Yes. It was. But try telling that to a possessive Demigod. He’d laugh in your face.
This one had laughed in my face, at least.
At the hospital, I parked near the back and took an extra few minutes meandering in. Instead of taking the lead and urging me to walk faster, Daisy kept pace, silent.
She was just as worried as I was that this was all some trick, and we’d show up to bad news.
Mirroring her deep breath, I made my way through the hospital doors, the anxiety a live thing in my middle.
“Will he need therapy?” Daisy asked quietly as we entered the elevator.
“No. He’ll be just like you and me. Healthy. A normal kid.”
“But weak.”
“As weak as he’s always been, yes. He’ll need to start running and exercising. But he can get stronger now.” Hopefully.
“At least those hot minion guys are still cooking. They’re making us a lot of protein stuff, I’ve noticed. They’re getting him ready to bulk up.”
I nodded as the elevator chimed and the doors shimmied open. “I should stop their charity, but…”
“He needs it,” Daisy said softly.
I didn’t comment.
“He won’t need any medicine at all?” she asked.
“No.
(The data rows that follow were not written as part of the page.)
/-- Records a frame dealt of a transaction (R485). -/
def Dev.txnDealt (d : Dev) (id g q : Nat) (f : Option Nat) (last : Bool) : Dev :=
  d.updEgr fun e =>
    if e.txns.any fun t => t.id == id then
      { e with txns := e.txns.map fun t => if t.id = id then { t with dealt := t.dealt + 1, left := t.left + 1, all := last } else t }
    else { e with txns := e.txns ++ [Txn.mk id g q f 1 1 last] }

/-- EGRESS_FRAME_DEAL (R251): group g deals the next whole frame to a lane; a unit that cannot be read from the staging store
is discarded (R351). -/
def Dev.egressFrameDeal (d : Dev) (g : Nat) : Dev :=
  match d.turnOf g with
  | none => d
  | some (q, left) =>
    let u := d.ringUnit q
    if u.txn = 0 && d.storeBad 4 then (((d.storeUe 4).countDropped u).setQueue q (d.queue q).tail).checkDumps else
    let p := d.nextPart u
    let bs := p.bytes.take 1024
    let lanes := d.groupLanes g (ceilDiv bs.length 32 + 2)
    let t := Tab.get (0, 0, 0) d.egr.turn g
    match nextAfter t.2.2 lanes with
    | none => d
    | some n =>
      let id := if u.txn = 0 then d.egr.nextTxn else u.txn
      let d := if u.txn = 0 then d.updEgr fun e => { e with nextTxn := e.nextTxn + 1 } else d
      let rest := { u.advance 1024 with txn := id }
      let fr : TxFrame := { hdr := payloadOf (d.partHdr u p), data := blocksOf bs, unit := id, seq := 0, sends := 0, first := 0, sent := false }
      let d := d.updTx n fun t => { t with queue := t.queue ++ [fr] }
      let done : Bool := rest.parts.isEmpty
      let d : Dev := if d.replays n then d.txnDealt id g q (if u.kind = 4 then none else u.f) done else d
      let d : Dev := d.updEgr fun e => { e with turn := Tab.set (0, 0, 0) e.turn g (q + 1, left - 1, n + 1) }
      let d : Dev := if done then d.setQueue q (d.queue q).tail else d.setQueue q (rest :: (d.queue q).tail)
      let d : Dev := match u.f with
        | some f => if done && u.kind ≠ 4 then d.countDump q f 1 0 else d
        | none => d
      d.checkDumps

/-- Frames of lane n have been acknowledged: a transaction all of whose frames are is complete (R485). -/
def Dev.framesAcked (d : Dev) (fs : List TxFrame) : Dev :=
  d.forL fs fun d f => d.updEgr fun e =>
    { e with txns := (e.txns.map fun t => if t.id = f.unit then { t with left := t.left - 1 } else t).filter fun t => !(t.all && t.left == 0) }

/-- Lanes of a group. -/
def Dev.lanesOf (d : Dev) (g : Nat) : List Nat :=
  (List.range 96).filter fun n => (d.laneRole n == roleEgress || d.laneRole n == roleC2C) && d.laneGroup n == g

/-- The outstanding transactions of group g, of which `lanes` are lanes (R485): a frame has been acknowledged, or has been started and
is still buffered. -/
def Dev.txnsOut (d : Dev) (g : Nat) (lanes : List Nat) : List Txn :=
  d.egr.txns.filter fun t => t.group == g && (t.left < t.dealt || lanes.any fun n => (d.lane n).tx.replay.any fun f => f.unit == t.id)

/-- LINK_FAIL of group g, of which `lanes` are lanes (R486): every outstanding transaction ends once, with an error; its frames are not
sent, and the replay buffers are emptied. Gives also how many ended. -/
def Dev.linkFail (d : Dev) (g : Nat) (lanes : List Nat) : Dev × Nat :=
  let ids := d.txnsOut g lanes
  let has := fun (id : Nat) => ids.any fun t => t.id == id
  let d := d.put F.EGR_LINK_FAIL_GROUP (d.get F.EGR_LINK_FAIL_GROUP ||| 2 ^ g)
  let d := d.forL lanes fun d n =>
    d.updTx n fun t => { t with replay := [], resend := [], queue := t.queue.filter fun f => !has f.unit }
  let d := d.forL ids fun d t => match t.f with
    | some f =>
      let c := d.dumpCounts t.queue f
      if t.all && c.1 ≠ 0 then d.updEgr fun e =>
        { e with counts := (t.queue, f, c.1 - 1, c.2 + 1) :: e.counts.filter fun x => !(x.1 == t.queue && x.2.1 == f) }
      else d.countDump t.queue f 0 1
    | none => d
  let d := d.updEgr fun e =>
    { e with
      txns := e.txns.filter fun t => !has t.id
      queues := e.queues.filterMap fun x => match x.2.filter fun u => !(u.txn != 0 && has u.txn) with | [] => none | l => some (x.1, l) }
  (d.checkDumps, ids.length)

/-- The frame of a transmit half whose replay is exhausted (R112): the next one to resend, where it would be sent a tenth time, else the
oldest buffered frame that has been transmitted, whose 2 µs are over. -/
def LaneTx.exhausted (t : LaneTx) : Option TxFrame :=
  match t.resend with
  | f :: _ => if 9 ≤ f.sends then some f else t.replay.find? fun f => 0 < f.sends
  | [] => t.replay.find? fun f => 0 < f.sends
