-- ==== Sys2Proof/Machine/Recorder.lean ====
section
/-! DEFINITION. The event recorder: record headers and bodies, the queue, the two regions of the store, software appends
and the operating time (R473 to R483). -/
namespace Sys2Proof.Machine

/-- Bytes padded with zeros to a multiple of 8 (R474). -/
def pad8 (b : List Nat) : List Nat := padTo (ceilDiv b.length 8 * 8) 0 b

/-- The body bytes of an append that reaches the recorder while ING.FRAME_HEAD is `frame` (R480). -/
def RecBody.bytesAt (b : RecBody) (frame : Nat) : List Nat :=
  match b with
  | .bytes l => pad8 l
  | .event bit reg args => toBytes 6 frame ++ [bit, 0] ++ toBytes 4 reg ++ [0, 0, 0, 0] ++ (args.map (toBytes 8)).flatten

/-- Room that a queued record takes in the 16 KiB queue: its body and one header unit (DESIGN CHOICE 40). -/
def QRec.room (q : QRec) : Nat := 8 + q.body.length

/-- Room taken in a queue. -/
def roomUsed (l : List QRec) : Nat := sumN (l.map QRec.room)

/-- The LOST record for appends lost since the last one (R478, R479). -/
def lostRecord (d : Dev) : QRec :=
  ⟨2, 2, 0, toBytes 4 d.evr.lostSince ++ toBytes 4 (Tab.get 0 d.mirror 0x94), false, d.evr.seq, d.evr.hours, d.evr.sec⟩

/-- An append reaches the queue (R479): it is queued, behind a LOST record if appends were lost before it, or is lost
and counted. SMU appends use the 4 KiB kept for them. -/
def Dev.evrEnqueue (d : Dev) (r : Rec) : Dev :=
  let smu : Bool := r.type == 4
  let lost := if d.evr.lostSince = 0 then [] else [lostRecord d]
  let q : QRec := ⟨r.type, r.source, r.inst, r.body.bytesAt (d.get F.ING_FRAME_HEAD_HEAD), r.full, (d.evr.seq + lost.length) % 65536,
    d.evr.hours, d.evr.sec⟩
  let all := (if smu then d.evr.smuQueue else d.evr.queue) ++ lost ++ [q]
  if roomUsed all ≤ (if smu then 4096 else 12288) then
    let e := { d.evr with lostSince := 0, seq := (d.evr.seq + lost.length + 1) % 65536 }
    let d := { d with evr := if smu then { e with smuQueue := all } else { e with queue := all } }.flag F.EVR_EVENTS_APPENDED
    if smu then d.flag F.EVR_EVENTS_SMU else d
  else
    let d := { d with evr := { d.evr with lostSince := d.evr.lostSince + 1, seq := (d.evr.seq + 1) % 65536 } }
    (d.bump F.EVR_LOST_CNT_COUNT 1).flag F.EVR_EVENTS_LOST

/-- The bytes of a record with a short or a full header (R475). -/
def QRec.image (q : QRec) (full : Bool) (powerCycle : Nat) : List Nat :=
  let body := if full then q.body.take 1008 else q.body.take 1016
  let len := (if full then 16 else 8) + body.length
  [(len / 8 - 1) % 128 + (if full then 128 else 0), q.type, q.source, q.inst]
    ++ toBytes 2 q.sec ++ toBytes 2 q.seq
    ++ (if full then toBytes 4 powerCycle ++ toBytes 3 q.hours ++ [0] else [])
    ++ body

/-- Whether a record needs a full header (R475): it asks for one, it is the first of its block, or POWER_CYCLE or HOURS
differs from the previous record in its block. -/
def needsFull (q : QRec) (first : Bool) (last : Option (Nat × Nat)) (powerCycle : Nat) : Bool :=
  q.full || first || decide (last ≠ some (powerCycle, q.hours))

/-- The record to be programmed next: SMU appends first, the others in order of arrival (R479). -/
def EvrSt.next (e : EvrSt) : Option QRec :=
  match e.smuQueue with
  | q :: _ => some q
  | [] => e.queue.head?

/-- Takes that record off its queue. -/
def EvrSt.pop (e : EvrSt) : EvrSt :=
  match e.smuQueue with
  | _ :: t => { e with smuQueue := t }
  | [] => { e with queue := e.queue.tail }

/-- Programs bytes into the store. -/
def EvrSt.program (e : EvrSt) (a : Nat) : List Nat → EvrSt
  | [] => e
  | b :: t => ({ e with store := Tab.set 0xFF e.store a (BitVec.ofNat 8 b) }).program (a + 1) t

/-- Whether a record's image fits the rest of the block in which `at` lies (R474). -/
def fitsBlock (off len : Nat) : Bool := off % 4096 + len ≤ 4096

/-- The image that the next record has at the circular region's head (R475). -/
def EvrSt.image (e : EvrSt) (q : QRec) : List Nat :=
  q.image (needsFull q (e.head % 4096 == 0 || e.fresh) e.last e.powerCycle) e.powerCycle

/-- The start of the block that follows an offset in the circular region, which wraps (R473). -/
def nextBlock (off : Nat) : Nat :=
  let b := if off % 4096 = 0 then off else (off / 4096 + 1) * 4096
  if b ≥ 0x100000 then 0x40000 else b

/-- Whether the recorder must enter another block of the circular region before it can program a record: it begins in a
fresh block after each power-on reset, and a record that does not fit starts the next block (R474, R477). -/
def EvrSt.mustEnter (e : EvrSt) : Bool :=
  match e.next with
  | none => !e.entered
  | some q => !e.entered || !(fitsBlock e.head (e.image q).length)

/-- Writes the record into the write-once region too while it has room (R473): a record that fits no block any more
leaves the region full. -/
def EvrSt.programOnce (e : EvrSt) (q : QRec) : EvrSt :=
  if e.onceNext ≥ 0x40000 then e else
  let start := if e.fresh then (if e.onceNext % 4096 = 0 then e.onceNext else (e.onceNext / 4096 + 1) * 4096) else e.onceNext
  let img := q.image (needsFull q (start % 4096 == 0) e.onceLast e.powerCycle) e.powerCycle
  let start' := if fitsBlock start img.length then start else (start / 4096 + 1) * 4096
  let img := if start' = start then img else q.image true e.powerCycle
  if start' + img.length ≤ 0x40000 then
    { e.program start' img with onceNext := start' + img.length, onceLast := some (e.powerCycle, q.hours) }
  else { e with onceNext := 0x40000 }

/-- EVR_APPEND_ARRIVE (R479): the oldest append in transit reaches the recorder's queue. -/
def Dev.evrAppendArrive (d : Dev) : Dev :=
  match d.evr.transit with
  | [] => d
  | r :: t => { d with evr := { d.evr with transit := t } }.evrEnqueue r

/-- EVR_RECORD_PROGRAMMED (R477): the next record finishes programming at the head of the circular region, and in the
write-once region while that has room. While a block must first be erased nothing is programmed. -/
def Dev.evrProgrammed (d : Dev) : Dev :=
  match d.evr.next with
  | none => d
  | some q =>
    if d.evr.mustEnter then d else
    let e := d.evr
    let img := e.image q
    let e := (e.programOnce q).program e.head img
    let h := d.evr.head + img.length
    let e : EvrSt := { e.pop with
      head := if h ≥ 0x100000 then 0x40000 else h, entered := h % 4096 ≠ 0, fresh := false,
      last := if h % 4096 = 0 then none else some (e.powerCycle, q.hours) }
    let d := { d with evr := e }
    if e.onceNext ≥ 0x40000 then d.flag F.EVR_EVENTS_ONCE_FULL else d

/-- EVR_BLOCK_ERASE_DONE (R477): the block that the recorder enters next is erased, and OLDEST moves to the block after
it. -/
def Dev.evrEraseDone (d : Dev) : Dev :=
  if d.evr.mustEnter then
    let b := nextBlock d.evr.head
    { d with evr := { d.evr with store := d.evr.store.filter (fun c => c.1 < b || b + 4096 ≤ c.1), head := b, entered := true,
                                 last := none, oldest := nextBlock (b + 4096) } }
  else d

/-- The bytes of EVR.SW_BUF. -/
def Dev.swBuf (d : Dev) : List Nat := ((List.range 128).map fun i => toBytes 8 (d.get (F.EVR_SW_BUF_BYTES i))).flatten

/-- EVR_SOFTWARE_APPEND (R482): a whole-width write of `v` to EVR.APPEND. -/
def Dev.evrSoftAppend (d : Dev) (v : Nat) : Dev :=
  let typ := bitsOf v 15 8
  let full := bitOf v 7
  let lenU := bitsOf v 6 0
  if typ < 0xC0 || typ > 0xFE || (full && lenU == 0) then d.flag F.EVR_EVENTS_REFUSED
  else
    let body := d.swBuf.take (8 * (lenU + 1) - (if full then 16 else 8))
    d.evrEnqueue ⟨typ, 0xFF, 0, .bytes body, full⟩

/-- EVR_OP_TIME_SAVE (R476): 64 s after the last save the operating time is saved. -/
def Dev.evrOpTimeSave (d : Dev) : Dev :=
  let cur := max (d.evr.hours * 3600 + d.evr.sec) (d.evr.saved + 64)
  let h := min (cur / 3600) (2 ^ 24 - 1)
  { d with evr := { d.evr with hours := h, sec := cur % 3600, saved := cur } }

/-- One second of operating time (R476). -/
def EvrSt.second (e : EvrSt) : EvrSt :=
  if e.sec + 1 < 3600 then { e with sec := e.sec + 1 }
  else { e with sec := 0, hours := min (e.hours + 1) (2 ^ 24 - 1) }

/-- PORST_N falls while `n` bytes of the record in progress are programmed (R477): bytes 2 onward come first and bytes 0
and 1 last, so the record reads as the end of its block. -/
def EvrSt.cut (e : EvrSt) (n : Nat) : EvrSt :=
  match e.next with
  | none => e
  | some q =>
    if e.mustEnter then e
    else
      let img := e.image q
      e.program (e.head + 2) ((img.drop 2).take (min n (img.length - 2)))

/-- The recorder after a power-on reset (R476, R477): queues empty, POWER_CYCLE one higher, the operating time resumed
from the last save, and POWER_ON as its first record. -/
def EvrSt.powerOn (e : EvrSt) (devId partCode : Nat) : EvrSt :=
  let h := min (e.saved / 3600) (2 ^ 24 - 1)
  let s := e.saved % 3600
  { e with transit := [], smuQueue := [], powerCycle := e.powerCycle + 1, hours := h, sec := s, seq := 1, lostSince := 0,
           fresh := true, entered := false, last := none, onceLast := none,
           queue := [⟨1, 2, 0, toBytes 4 devId ++ [partCode, 0, 0, 0], true, 0, h, s⟩] }

end Sys2Proof.Machine
end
No medicine,” I said patiently, taking her hand as we walked slowly down the hallway.
A large figure stood outside Mordecai’s door, and for one heart-stopping moment, I worried it might be a shifter, here to wipe out the new threat. But a moment later, I recognized the face and body: Zorn, the minion with wavy brown hair and piercing gray eyes.
“Hey,” I said as we approached. I was thankful for his presence. Mordecai wasn’t well enough for the alpha to issue a challenge just yet, but an alpha with no morals could kill him in his sleep.